2.) They state the NOI is $115K per year and that's the "actual". I never trust those numbers (they're usually high) but let's take them at face-value just for giggles. If you get 25% down and have a $1.5MM mortgage at 5% with a 20 year amortization period (you don't get 30-year fixed rate loans with commercial properties) it's $9,900 per month which gets you to around $119K per year in mortgage payments. So what you have is a negative cash-flow property.
3.) Let's say you can get a 25 year amortization period on the mortgage, that yield a mortgage payment of around $105K per year. So (remember, this is optimistic) you have $115K per year in NOI and debt payments of $105K so you get $10K per year in cash-flow. $10K/$500K down payment = 2% cash-on-cash return. AND you'll likely want a piece of that so what's left for the equity investor? 1%? I can get more than a 1% cash-on-cash return in a savings account...
By the way, all of this is ignoring that not everybody wants to invest a complex of *only* one-bedroom apartments that are 488 sq ft.
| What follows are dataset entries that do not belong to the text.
/-- Four bytes are the wire form of the word they read as. -/
theorem wordBytes_ofLeBytes {bs : List Byte} (h : bs.length = 4) : wordBytes (BitVec.ofNat 32 (ofLeBytes bs)) = bs := by
  have h1 := ofLeBytes_lt bs
  have h2 := leBytes_ofLeBytes bs
  rw [h] at h1 h2
  rw [wordBytes, BitVec.toNat_ofNat, Nat.mod_eq_of_lt (by omega), h2]

@[simp] theorem length_wordsBytes (ws : List Word) : (wordsBytes ws).length = 4 * ws.length := by
  induction ws with
  | nil => rfl
  | cons w ws ih =>
    have : wordsBytes (w :: ws) = wordBytes w ++ wordsBytes ws := rfl
    simp [this, ih]; omega

/-- Words laid out in wire order read back (rule R61), whatever stands after them. -/
theorem wordsOf_wordsBytes (ws : List Word) (rest : List Byte) : wordsOf ws.length (wordsBytes ws ++ rest) = ws := by
  induction ws with
  | nil => rfl
  | cons w ws ih =>
    have e : wordsBytes (w :: ws) ++ rest = wordBytes w ++ (wordsBytes ws ++ rest) := by simp [wordsBytes]
    rw [e]
    simp only [List.length_cons, wordsOf, memRead, List.drop_zero]
    rw [List.take_left' (length_wordBytes w), List.drop_left' (length_wordBytes w), ofLeBytes_wordBytes, ih]

@[simp] theorem length_wordsOf (n : Nat) (bs : List Byte) : (wordsOf n bs).length = n := by
  induction n generalizing bs with
  | zero => rfl
  | succ n ih => simp [wordsOf, ih]

/-- The words read from a byte string lay out as its first bytes. -/
theorem wordsBytes_wordsOf (n : Nat) (bs : List Byte) (h : 4 * n ≤ bs.length) :
    wordsBytes (wordsOf n bs) = bs.take (4 * n) := by
  induction n generalizing bs with
  | zero => simp [wordsOf, wordsBytes]
  | succ n ih =>
    have e : wordsBytes (wordsOf (n + 1) bs) = wordBytes (BitVec.ofNat 32 (memRead bs 0 4)) ++
        wordsBytes (wordsOf n (bs.drop 4)) := by simp [wordsOf, wordsBytes]
    have l4 : (bs.take 4).length = 4 := by simp; omega
    rw [e, memRead, List.drop_zero, wordBytes_ofLeBytes l4, ih _ (by simp; omega)]
    have : 4 * (n + 1) = 4 + 4 * n := by omega
    rw [this, List.take_add]

/-! ### The frame word (rules R22, R91, R129) -/

theorem frameWordOf_toNat (c r a n : Byte) :
    (frameWordOf c r a n).toNat = c.toNat * 2 ^ 24 + (r.toNat * 2 ^ 16 + (a.toNat * 2 ^ 8 + n.toNat)) := by
  have hc := c.isLt; have hr := r.isLt; have ha := a.isLt; have hn := n.isLt
  have e : ∀ (x : Byte) (k : Nat), k ≤ 24 → (x.zeroExtend 32 <<< k).toNat = x.toNat <<< k := fun x k hk => by
    have hx := x.isLt
    have : x.toNat * 2 ^ k < 2 ^ 32 := by
      have := Nat.pow_le_pow_right (n := 2) (by decide) hk
      nlinarith
    simp only [BitVec.zeroExtend, BitVec.toNat_shiftLeft, BitVec.toNat_setWidth]
    rw [Nat.mod_eq_of_lt (by omega : x.toNat < 2 ^ 32), Nat.shiftLeft_eq, Nat.mod_eq_of_lt this]
  have e0 : (n.zeroExtend 32).toNat = n.toNat := by
    simp only [BitVec.zeroExtend, BitVec.toNat_setWidth]; omega
  simp only [frameWordOf, BitVec.toNat_or, e _ _ (by decide : 24 ≤ 24), e _ _ (by decide : 16 ≤ 24),
    e _ _ (by decide : 8 ≤ 24), e0, Nat.or_assoc]
  rw [← Nat.shiftLeft_add_eq_or_of_lt (by omega : n.toNat < 2 ^ 8) a.toNat,
    ← Nat.shiftLeft_add_eq_or_of_lt (by rw [Nat.shiftLeft_eq]; omega) r.toNat,
    ← Nat.shiftLeft_add_eq_or_of_lt (by simp only [Nat.shiftLeft_eq]; omega) c.toNat]
  simp only [Nat.shiftLeft_eq]

theorem extractByte_toNat (w : Word) (k : Nat) : (w.extractLsb' k 8).toNat = w.toNat / 2 ^ k % 256 := by
  simp [BitVec.extractLsb'_toNat, Nat.shiftRight_eq_div_pow]

/-- The frame word is its four fields (rule R90). -/
theorem frameWord_eq (p : Packet) : frameWordOf p.command p.recipient p.sender p.count = p.frameWord := by
  have := p.frameWord.isLt
  apply BitVec.eq_of_toNat_eq
  simp only [frameWordOf_toNat, Packet.command, Packet.recipient, Packet.sender, Packet.count, extractByte_toNat]
  omega

section
variable (c r a n : Byte) (ws : List Word)

@[simp] theorem framePacket_command : (framePacket c r a n ws).command = c := by
  have hc := c.isLt; have hr := r.isLt; have ha := a.isLt; have hn := n.isLt
  apply BitVec.eq_of_toNat_eq
  simp only [Packet.command, framePacket, extractByte_toNat, frameWordOf_toNat]; omega

@[simp] theorem framePacket_recipient : (framePacket c r a n ws).recipient = r := by
  have hc := c.isLt; have hr := r.isLt; have ha := a.isLt; have hn := n.isLt
  apply BitVec.eq_of_toNat_eq
  simp only [Packet.recipient, framePacket, extractByte_toNat, frameWordOf_toNat]; omega

@[simp] theorem framePacket_sender : (framePacket c r a n ws).sender = a := by
  have hc := c.isLt; have hr := r.isLt; have ha := a.isLt; have hn := n.isLt
  apply BitVec.eq_of_toNat_eq
  simp only [Packet.sender, framePacket, extractByte_toNat, frameWordOf_toNat]; omega

@[simp] theorem framePacket_count : (framePacket c r a n ws).count = n := by
  have hc := c.isLt; have hr := r.isLt; have ha := a.isLt; have hn := n.isLt
  apply BitVec.eq_of_toNat_eq
  simp only [Packet.count, framePacket, extractByte_toNat, frameWordOf_toNat]; omega

@[simp] theorem framePacket_payload : (framePacket c r a n ws).payload = ws := rfl

end

/-- A packet is the one its fields make. -/
theorem framePacket_eq (p : Packet) : framePacket p.command p.recipient p.sender p.count p.payload = p := by
  cases p; simp only [framePacket]; congr 1; exact frameWord_eq _

/-- The first four wire bytes of a packet: count, sender, recipient, command (rule R62). -/
theorem wordBytes_frameWordOf (c r a n : Byte) : wordBytes (frameWordOf c r a n) = [n, a, r, c] := by
  have hc := c.isLt; have hr := r.isLt; have ha := a.isLt; have hn := n.isLt
  simp only [wordBytes, frameWordOf_toNat, leBytes, List.cons.injEq, and_true]
  refine ⟨?_, ?_, ?_, ?_⟩ <;> apply BitVec.eq_of_toNat_eq <;> simp only [BitVec.toNat_ofNat] <;> omega

/-! ### The check byte (rule R124) -/

/-- Byte b of a word in wire order is its bits 8·b+7 to 8·b (rule R61). -/
theorem wordBytes_getElem? (w : Word) (b : Nat) (hb : b < 4) : (wordBytes w)[b]? = some (w.extractLsb' (8 * b) 8) := by
  have e : w.extractLsb' (8 * b) 8 = BitVec.ofNat 8 (w.toNat / 2 ^ (8 * b)) := by
    apply BitVec.eq_of_toNat_eq; rw [extractByte_toNat]; simp
  rw [e]
  interval_cases b <;> simp [wordBytes, leBytes, Nat.div_div_eq_div_mul]

/-- Byte 4·j + b of words in wire order is byte b of word j (rule R64). -/
theorem wordsBytes_getElem? (ws : List Word) (rest : List Byte) (j b : Nat) (w : Word) (h : ws[j]? = some w)
    (hb : b < 4) : (wordsBytes ws ++ rest)[4 * j + b]? = some (w.extractLsb' (8 * b) 8) := by
  induction ws generalizing j with
  | nil => simp at h
  | cons x ws ih =>
    have e : wordsBytes (x :: ws) ++ rest = wordBytes x ++ (wordsBytes ws ++ rest) := by simp [wordsBytes]
    rw [e]
    cases j with
    | zero =>
      simp at h; subst h
      rw [List.getElem?_append_left (by simp; omega)]; simpa using wordBytes_getElem? x b hb
    | succ j =>
      rw [List.getElem?_append_right (by simp; omega), length_wordBytes, show 4 * (j + 1) + b - 4 = 4 * j + b by omega]
      exact ih j (by simpa using h)

namespace Machine

theorem foldl_xor (bs : List Byte) (acc : Byte) : bs.foldl (fun a b => a ^^^ b) acc = acc ^^^ crc8 bs := by
  induction bs generalizing acc with
  | nil => simp [crc8]
  | cons b bs ih => simp only [crc8, List.foldl_cons]; rw [ih, ih (0x00 ^^^ b)]; simp [BitVec.xor_assoc]

@[simp] theorem crc8_nil : crc8 [] = 0x00 := rfl

@[simp] theorem crc8_cons (b : Byte) (bs : List Byte) : crc8 (b :: bs) = b ^^^ crc8 bs := by
  simp only [crc8, List.foldl_cons]; rw [foldl_xor]; simp [crc8]

theorem crc8_append (xs ys : List Byte) : crc8 (xs ++ ys) = crc8 xs ^^^ crc8 ys := by
  induction xs with
  | nil => simp
  | cons x xs ih => simp [ih, BitVec.xor_assoc]

/-- A change of one byte changes the check byte by the same bits. -/
theorem crc8_set (bs : List Byte) (i : Nat) (h : i < bs.length) (d : Byte) :
    crc8 (bs.set i (bs[i] ^^^ d)) = crc8 bs ^^^ d := by
  induction bs generalizing i with
  | nil => simp at h
  | cons b bs ih =>
    cases i with
    | zero => simp [BitVec.xor_assoc, BitVec.xor_comm d]
    | succ i =>
      simp only [List.set_cons_succ, List.getElem_cons_succ, crc8_cons, BitVec.xor_assoc]
      rw [ih i (by simpa using h)]

/-- The last byte is the XOR of the others exactly when all bytes together give zero. -/
theorem crc8_dropLast_eq_iff (bs : List Byte) (h : bs ≠ []) :
    crc8 (bs.take (bs.length - 1)) = byteAt bs (bs.length - 1) ↔ crc8 bs = 0x00 := by
  have hl : 0 < bs.length := List.length_pos_iff.mpr h
  have e : bs = bs.take (bs.length - 1) ++ [byteAt bs (bs.length - 1)] := by
    conv_lhs => rw [← List.dropLast_append_getLast h]
    rw [List.dropLast_eq_take, List.getLast_eq_getElem, byteAt, List.getD_eq_getElem _ _ (by omega)]
  conv_rhs => rw [e, crc8_append]
  simp only [crc8_cons, crc8_nil]
  constructor
  · intro he; rw [he]; simp
  · intro he
    have := congrArg (· ^^^ byteAt bs (bs.length - 1)) he
    simpa [BitVec.xor_assoc] using this

/-! ### ENCODE, DECODE, ISVALID (rules R126 to R128, R130) -/

@[simp] theorem length_bodyBytes (fw : Word) (ws : List Word) : (bodyBytes fw ws).length = 4 + 4 * ws.length := by
  simp [bodyBytes]

@[simp] theorem length_packetBytes (p : Packet) : (packetBytes p).length = 5 + 4 * p.payload.length := by
  simp [packetBytes]; omega

/-- The wire layout of a packet (rule R92). -/
theorem packetBytes_eq (p : Packet) :
    packetBytes p = p.count :: p.sender :: p.recipient :: p.command ::
      (wordsBytes p.payload ++ [crc8 (bodyBytes p.frameWord p.payload)]) := by
  have e : wordBytes p.frameWord = [p.count, p.sender, p.recipient, p.command] := by
    rw [← frameWord_eq p, wordBytes_frameWordOf]
  simp [packetBytes, bodyBytes, e]

theorem crc8_packetBytes (p : Packet) : crc8 (packetBytes p) = 0x00 := by
  simp [packetBytes, crc8_append]

theorem isValid_iff (cfg : Config) (p : Packet) :
    isValid cfg p = true ↔ isKnown cfg p.command = true ∧ p.payload.length = p.count.toNat := by
  simp [isValid]

theorem isKnown_iff_known (cfg : Config) (c : Byte) : isKnown cfg c = true ↔ Known cfg c := by
  simp [isKnown, knownCommands, Known]

/-- `isValid` decides `Valid` (rule R128). -/
theorem isValid_iff_valid (cfg : Config) (p : Packet) : isValid cfg p = true ↔ Valid cfg p := by
  rw [isValid_iff, isKnown_iff_known]; rfl

theorem encodePacket_eq (c r a : Byte) (ws : List Word) (h : ws.length ≤ 255) :
    encodePacket c r a ws = some (packetBytes (framePacket c r a (BitVec.ofNat 8 ws.length) ws)) := by
  simp [encodePacket, Nat.not_lt.mpr h]

theorem isValid_framePacket (cfg : Config) (c r a : Byte) (ws : List Word) (h : ws.length ≤ 255)
    (hc : isKnown cfg c = true) : isValid cfg (framePacket c r a (BitVec.ofNat 8 ws.length) ws) = true := by
  rw [isValid_iff]
  refine ⟨by simpa using hc, ?_⟩
  simp only [framePacket_payload, framePacket_count, BitVec.toNat_ofNat]; omega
I have one of them but it's in a college town. Not all of my units are rented to students but it's nice to have that back-stop when it comes to a tenant base. I could argue "it's neither good nor bad" but I think most people would find it, well, limiting.
Taking that and putting it to the side for the moment, if you have an investor that wants to play the appreciation game then this property might work. But in that scenario how are you going to make money? You don't have to nest egg right now to invest so odds are you'll want cash-flow for the next deal. Being generous you'll get $5K per year out of this property (that's assuming that your equity partner will split returns evenly with you even though you're a rookie with no skin in the game) and I wouldn't bank on that.
Now, going to a local bank and saying "give me financing for a property with negative cash-flow" is another deal all together.